The General Data Protection Regulation has recently shed light on the notions of personal, sensitive and anonymous data. Likewise, it established standards and prescriptions that must be considered by all types of companies, since everyone who processes data is subject to this law.
Personal data must be processed only for legal reasons. One of them is the consent of the interested party, which must be clear, provided after demonstrating the real purpose of the use of the data.
Other requirements are:
- legal obligation,
- protection of the life of the holder,
- execution of public policies,
- credit protection,
- among others.
Sensitive data can also only be manipulated under pre-established conditions, such as studies for research organizations, exercise of rights, fraud prevention, protection of life, among others. In other words, special care is needed, according to what we have already talked about.
Anonymized data, by definition, is free of GDPR. If the data is truly not identifiable, there is no need to pay attention to the requirements of the law, since it is not personal data.
Likewise, some of the aforementioned anonymization techniques are adopted as a solution to manage the problem of adaptation to the standard.
What is much debated these days is the level of anonymization that is possible with current techniques. There are researchers who support the idea that the methods never manage to reverse this link with the original data, so they always become pseudonymous. In this case, it is essential to understand the law and comply with it.
In addition to these general considerations, the GDPR proposes some structural concerns that should be part of the company’s mindset and culture. First, it is necessary to stipulate a very specific and clear purpose for the use of the data and express it unambiguously to the data subjects. Once this purpose is established, it is only necessary to retain the data until it is fulfilled.
Another important point is free access. The owner must be free to consult his data, modify it, transfer it to other databases and even delete it at any time, even after having given his consent. This is the great differential issue of privacy laws such as the GDPR (General Data Protection Regulation) and the laws of each country for the subject: the total focus on the owner.

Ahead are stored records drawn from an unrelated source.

-- ==== Sys2Proof/Laws/Ops.lean ====
section
/-! SUPPORT. What the shared operations answer: register resolution and the checks when nothing is wrong, the writes of
registers, and how an instruction of the group in focus ends. -/

namespace Sys2Proof.Machine

/-! ## Registers that may be used -/

theorem Group.sNum_eq {g : Group} {r : Reg} {k : Nat} (h : g.hasS r k) : g.sNum r k = .ok (g.regIndex r) := if_pos h.1

theorem Group.vNum_eq {g : Group} {r : Reg} {k : Nat} (h : g.hasV r k) : g.vNum r k = .ok (g.regIndex r) := if_pos h.1

theorem Group.hasS.free {g : Group} {r : Reg} {k : Nat} (h : g.hasS r k) (hk : 0 < k := by omega) :
    g.awaitsS (g.regIndex r) = false := by simpa using h.2 0 hk

theorem Group.hasV.free {g : Group} {r : Reg} {k : Nat} (h : g.hasV r k) (hk : 0 < k := by omega) :
    g.awaitsV (g.regIndex r) = false := by simpa using h.2 0 hk

theorem Group.hasV.free1 {g : Group} {r : Reg} (h : g.hasV r 2) : g.awaitsV (g.regIndex r + 1) = false :=
  h.2 1 (by omega)

theorem Group.ready_ok {g : Group} {vs ss : List Nat} {ps : List (BitVec 3)} (hv : ∀ n ∈ vs, g.awaitsV n = false)
    (hs : ∀ n ∈ ss, g.awaitsS n = false) (hp : ∀ p ∈ ps, g.awaitsP p = false) : g.ready vs ss ps = .ok () := by
  have h1 : vs.any g.awaitsV = false := by simpa using hv
  have h2 : ss.any g.awaitsS = false := by simpa using hs
  have h3 : ps.any g.awaitsP = false := by simpa using hp
  simp [Group.ready, need, h1, h2, h3]

/-- The sources of a list raise nothing. -/
def Group.clean (g : Group) (srcs : Sources) : Prop :=
  ∀ p ∈ srcs, g.awaitsV p.1 = false ∧ p.2.accepts (g.tag p.1) = true ∧ (isF6 (g.tag p.1) = false ∨ g.emu = .done)

@[simp] theorem Group.clean_nil (g : Group) : g.clean [] := by simp [Group.clean]

@[simp] theorem Group.clean_cons (g : Group) (p : Nat × Expect) (l : Sources) :
    g.clean (p :: l) ↔
      (g.awaitsV p.1 = false ∧ p.2.accepts (g.tag p.1) = true ∧ (isF6 (g.tag p.1) = false ∨ g.emu = .done)) ∧ g.clean l := by
  simp [Group.clean]

@[simp] theorem Group.clean_append (g : Group) (l m : Sources) : g.clean (l ++ m) ↔ g.clean l ∧ g.clean m := by
  constructor
  · exact fun h => ⟨fun p hp => h p (List.mem_append_left _ hp), fun p hp => h p (List.mem_append_right _ hp)⟩
  · rintro ⟨h1, h2⟩ p hp
    exact (List.mem_append.1 hp).elim (h1 p) (h2 p)

theorem Group.check_ok {g : Group} {srcs : Sources} {ds ss : List Nat} {ps : List (BitVec 3)} (h : g.clean srcs)
    (hv : ∀ n ∈ ds, g.awaitsV n = false) (hs : ∀ n ∈ ss, g.awaitsS n = false) (hp : ∀ p ∈ ps, g.awaitsP p = false) :
    g.check srcs ds ss ps = .ok () := by
  have h1 : g.ready (srcs.map (·.1) ++ ds) ss ps = .ok () := by
    refine Group.ready_ok ?_ hs hp
    intro n hn
    simp only [List.mem_append, List.mem_map] at hn
    rcases hn with ⟨p, hp, rfl⟩ | hn
    · exact (h p hp).1
    · exact hv n hn
  have h2 : (srcs.all fun p => p.2.accepts (g.tag p.1)) = true := by
    simp only [List.all_eq_true]
    exact fun p hp => (h p hp).2.1
  have h3 : ((!(false || srcs.any fun p => isF6 (g.tag p.1))) || g.emu == .done) = true := by
    by_cases he : g.emu = .done
    · simp [he]
    · have : (srcs.any fun p => isF6 (g.tag p.1)) = false := by
        simp only [List.any_eq_false]
        intro p hp
        rcases (h p hp).2.2 with h | h
        · simp [h]
        · exact absurd h he
      simp [this]
  simp only [Group.check, h1, Group.tagsOk, h2, Group.hardware, h3, need, if_true]
  rfl

theorem Group.source.clean {g : Group} {r : Reg} {e : Expect} (h : g.source r e) : g.clean [(g.regIndex r, e)] := by
  obtain ⟨h1, h2, h3⟩ := h
  simp [Group.clean, h1.free, h2, h3]

theorem Group.pairSource.clean {g : Group} {r : Reg} (h : g.pairSource r) : g.clean (pairSrc (g.regIndex r)) := by
  obtain ⟨h1, h2, h3⟩ := h
  simp [Group.clean, pairSrc, h1.free, h1.free1, h2, h3, Expect.accepts, isF6]

/-! ## B operands -/

/-- B resolved. -/
def Group.bVal (g : Group) : BSrc → BVal
  | .v r _ => .v (g.regIndex r)
  | .s r => .s (g.regIndex r)

theorem Group.bNum_eq {g : Group} {b : BSrc} {e : Expect} (h : g.bSource b e) : g.bNum b = .ok (g.bVal b) := by
  cases b with
  | v r ru => simp [Group.bNum, Group.vNum_eq (show g.hasV r from h.1), Group.bVal]; rfl
  | s r => simp [Group.bNum, Group.sNum_eq (show g.hasS r from h), Group.bVal]; rfl

theorem Group.bNum_pair {g : Group} {b : BSrc} (h : g.bPairSource b) : g.bNum b 2 = .ok (g.bVal b) := by
  cases b with
  | v r ru => simp [Group.bNum, Group.vNum_eq (show g.hasV r 2 from h.1), Group.bVal]; rfl
  | s r => simp [Group.bNum, Group.sNum_eq (show g.hasS r from h), Group.bVal]; rfl

theorem Group.bSource.clean {g : Group} {b : BSrc} {e : Expect} (h : g.bSource b e) : g.clean ((g.bVal b).srcs e) := by
  cases b with
  | v r ru => exact Group.source.clean (e := e) h
  | s r => simp [Group.bVal, BVal.srcs]

theorem Group.bPairSource.clean {g : Group} {b : BSrc} (h : g.bPairSource b) : g.clean (g.bVal b).pairs := by
  cases b with
  | v r ru => exact Group.pairSource.clean (r := r) h
  | s r => simp [Group.bVal, BVal.pairs]

theorem Group.bSource.ss {g : Group} {b : BSrc} {e : Expect} (h : g.bSource b e) :
    ∀ n ∈ (g.bVal b).ss, g.awaitsS n = false := by
  cases b with
  | v r ru => simp [Group.bVal, BVal.ss]
  | s r => simpa [Group.bVal, BVal.ss] using Group.hasS.free (k := 1) h

theorem Group.bPairSource.ss {g : Group} {b : BSrc} (h : g.bPairSource b) :
    ∀ n ∈ (g.bVal b).ss, g.awaitsS n = false := by
  cases b with
  | v r ru => simp [Group.bVal, BVal.ss]
  | s r => simpa [Group.bVal, BVal.ss] using Group.hasS.free (k := 1) h

@[simp] theorem Group.bLane_bVal (g : Group) (b : BSrc) (l : Nat) : g.bLane (g.bVal b) l = g.bOf b l := by
  cases b <;> rfl

@[simp] theorem Group.bPair_bVal (g : Group) (b : BSrc) (l : Nat) : g.bPair (g.bVal b) l = g.bPairOf b l := by
  cases b <;> rfl

/-! ## Writes leave the rest of the group -/

@[simp] theorem Group.setV_id (g : Group) (e : Mask) (n : Nat) (t : Tag) (f : Nat → Word32) : (g.setV e n t f).id = g.id := by
  simp only [Group.setV]; split <;> rfl
@[simp] theorem Group.setV_role (g : Group) (e : Mask) (n : Nat) (t : Tag) (f : Nat → Word32) :
    (g.setV e n t f).role = g.role := by
  simp only [Group.setV]; split <;> rfl
@[simp] theorem Group.setV_pairFault (g : Group) (e : Mask) (n : Nat) (t : Tag) (f : Nat → Word32) :
    (g.setV e n t f).pairFault = g.pairFault := by
  simp only [Group.setV]; split <;> rfl
@[simp] theorem Group.setP_id (g : Group) (e : Mask) (p : BitVec 3) (m : Mask) : (g.setP e p m).id = g.id := by
  simp only [Group.setP]; split <;> rfl
@[simp] theorem Group.setP_role (g : Group) (e : Mask) (p : BitVec 3) (m : Mask) : (g.setP e p m).role = g.role := by
  simp only [Group.setP]; split <;> rfl
@[simp] theorem Group.setP_pairFault (g : Group) (e : Mask) (p : BitVec 3) (m : Mask) :
    (g.setP e p m).pairFault = g.pairFault := by
  simp only [Group.setP]; split <;> rfl

/-! ## How an instruction ends -/

/-- A change of the group in focus that keeps what its pairing is judged by. -/
def Group.sameWho (g x : Group) : Prop := g.id = x.id ∧ g.role = x.role ∧ g.pairFault = x.pairFault

theorem State.advance_eq {s : State} (h : s.unfaulted) : s.advance = s.past s.focus := by
  unfold State.advance State.past
  cases hp : s.focus.partner.bind s.group with
  | none => rfl
  | some p => simp [h p hp]

theorem State.unfaulted_set {s : State} {g : Group} (h : s.unfaulted) (hg : g.sameWho s.focus) :
    ({ s with focus := g } : State).unfaulted := by
  obtain ⟨h1, h2, h3⟩ := hg
  intro p hp
  have hpart : g.partner = s.focus.partner := by simp [Group.partner, h2]
  simp only [hpart] at hp
  cases hq : s.focus.partner with
  | none => simp [hq] at hp
  | some q =>
    simp only [hq, Option.bind_some, State.group, State.groups, List.find?_cons] at hp
    by_cases hid : g.id = q
    · simp only [hid, beq_self_eq_true] at hp
      have hf : s.focus.pairFault = none := by
        refine h s.focus ?_
        simp [hq, State.group, State.groups, List.find?_cons, ← h1, hid]
      cases hp
      exact h3.trans hf
    · refine h p ?_
      have hid' : ¬s.focus.id = q := by rw [← h1]; exact hid
      simp only [hq, Option.bind_some, State.group, State.groups, List.find?_cons]
      simpa only [beq_eq_false_iff_ne.2 hid, beq_eq_false_iff_ne.2 hid'] using hp

/-- An instruction that changes its group alone completes when its checks raise nothing. -/
theorem State.issue_gives {s : State} {gd : Guard} {f : Mask → Group → Res Group} {g : Group} (h : s.runs gd)
    (hf : f (s.focus.eff gd) s.focus = .ok g) (hg : g.sameWho s.focus) : s.issue gd f = s.gives g := by
  simp only [State.issue, State.guarded, h.1, h.2.1, if_false, hf, Bool.false_eq_true]
  rw [State.advance_eq (State.unfaulted_set h.2.2 hg)]
  rfl

/-- An instruction whose E is empty has no effect but to be past (R29). -/
theorem State.issue_empty {s : State} {gd : Guard} {f : Mask → Group → Res Group} (hp : s.focus.awaitsP gd.p = false)
    (h : s.focus.eff gd = 0) : s.issue gd f = .next s.advance := by simp [State.issue, State.guarded, h, hp]

theorem State.issueS_empty {s : State} {gd : Guard} {f : Mask → State → Res State}
    (hp : s.focus.awaitsP gd.p = false) (h : s.focus.eff gd = 0) : s.issueS gd f = .next s.advance := by
  simp [State.issueS, State.guarded, h, hp]

/-! ## A group with nothing outstanding -/

theorem State.single.unfaulted {s : State} (h : s.single) : s.unfaulted := by
  intro p hp
  rw [show s.focus.partner = none by unfold Group.partner; rw [show s.focus.role = .single from h]] at hp
  cases hp

theorem Group.awaitsV_idle {g : Group} (h : g.pend = []) (n : Nat) : g.awaitsV n = false := by simp [Group.awaitsV, h]

theorem Group.awaitsS_idle {g : Group} (h : g.pend = []) (n : Nat) : g.awaitsS n = false := by simp [Group.awaitsS, h]

theorem Group.awaitsP_idle {g : Group} (h : g.pend = []) (p : BitVec 3) : g.awaitsP p = false := by
  simp [Group.awaitsP, h]

theorem Group.hasS_idle {g : Group} {r : Reg} {k : Nat} (h : g.pend = []) (hr : g.regIndex r + k ≤ g.sregs.length) :
    g.hasS r k := ⟨hr, fun _ _ => Group.awaitsS_idle h _⟩

theorem Group.hasV_idle {g : Group} {r : Reg} {k : Nat} (h : g.pend = []) (hr : g.regIndex r + k ≤ g.vregs.length) :
    g.hasV r k := ⟨hr, fun _ _ => Group.awaitsV_idle h _⟩

theorem Group.source_idle {g : Group} {r : Reg} {e : Expect} (h : g.pend = []) (hr : g.regIndex r + 1 ≤ g.vregs.length)
    (ht : e.accepts (g.tag (g.regIndex r)) = true) (h6 : isF6 (g.tag (g.regIndex r)) = false) : g.source r e :=
  ⟨Group.hasV_idle h hr, ht, .inl h6⟩

end Sys2Proof.Machine
end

Currently, the following rights of the individual regarding their data are officially recognized:
- to be forgotten;
- right to information;
- Right of access;
- to request modifications to his data;
- to withdraw consent;
- right of opposition;
- to data portability.
Dedicated professional
Additionally, the company must establish an internal general authority to oversee the data, and that person must report to general and external bodies. In some cases, he is a Data Protection Officer.
In cases of incidents that involve personal or sensitive data, it is necessary to notify the owners and the main organizations, with a clear definition of the measures that will be taken for intervention. It is essential to be clear about what will be done.
If companies do not properly manage security and privacy, they may be fined up to MX$27 million pesos, or may suffer warnings and data blocking, each action depending on the level of the problem and the impact on the headlines.
In the modern data-driven world, concerns about laws and privacy must be central. After all, for a conscious and healthy use of these assets, companies must resort to the principles of the law and actively care about the rights of their customers, as this translates into trust in the business relationship.
From then on, data must be carefully managed throughout its lifecycle. It will be essential to map them by use and look for an overview of how these assets are being applied, so that a complete and safe inspection is possible.
As we have seen, the division between personal, confidential and anonymous data is fundamental to a culture that views data as assets and cares about privacy. Understanding these conceptions and their differences is the first step to adapting to the GDPR and advancing the discussion about privacy and security. In this way, the company can reduce friction in this compliance and optimize its results.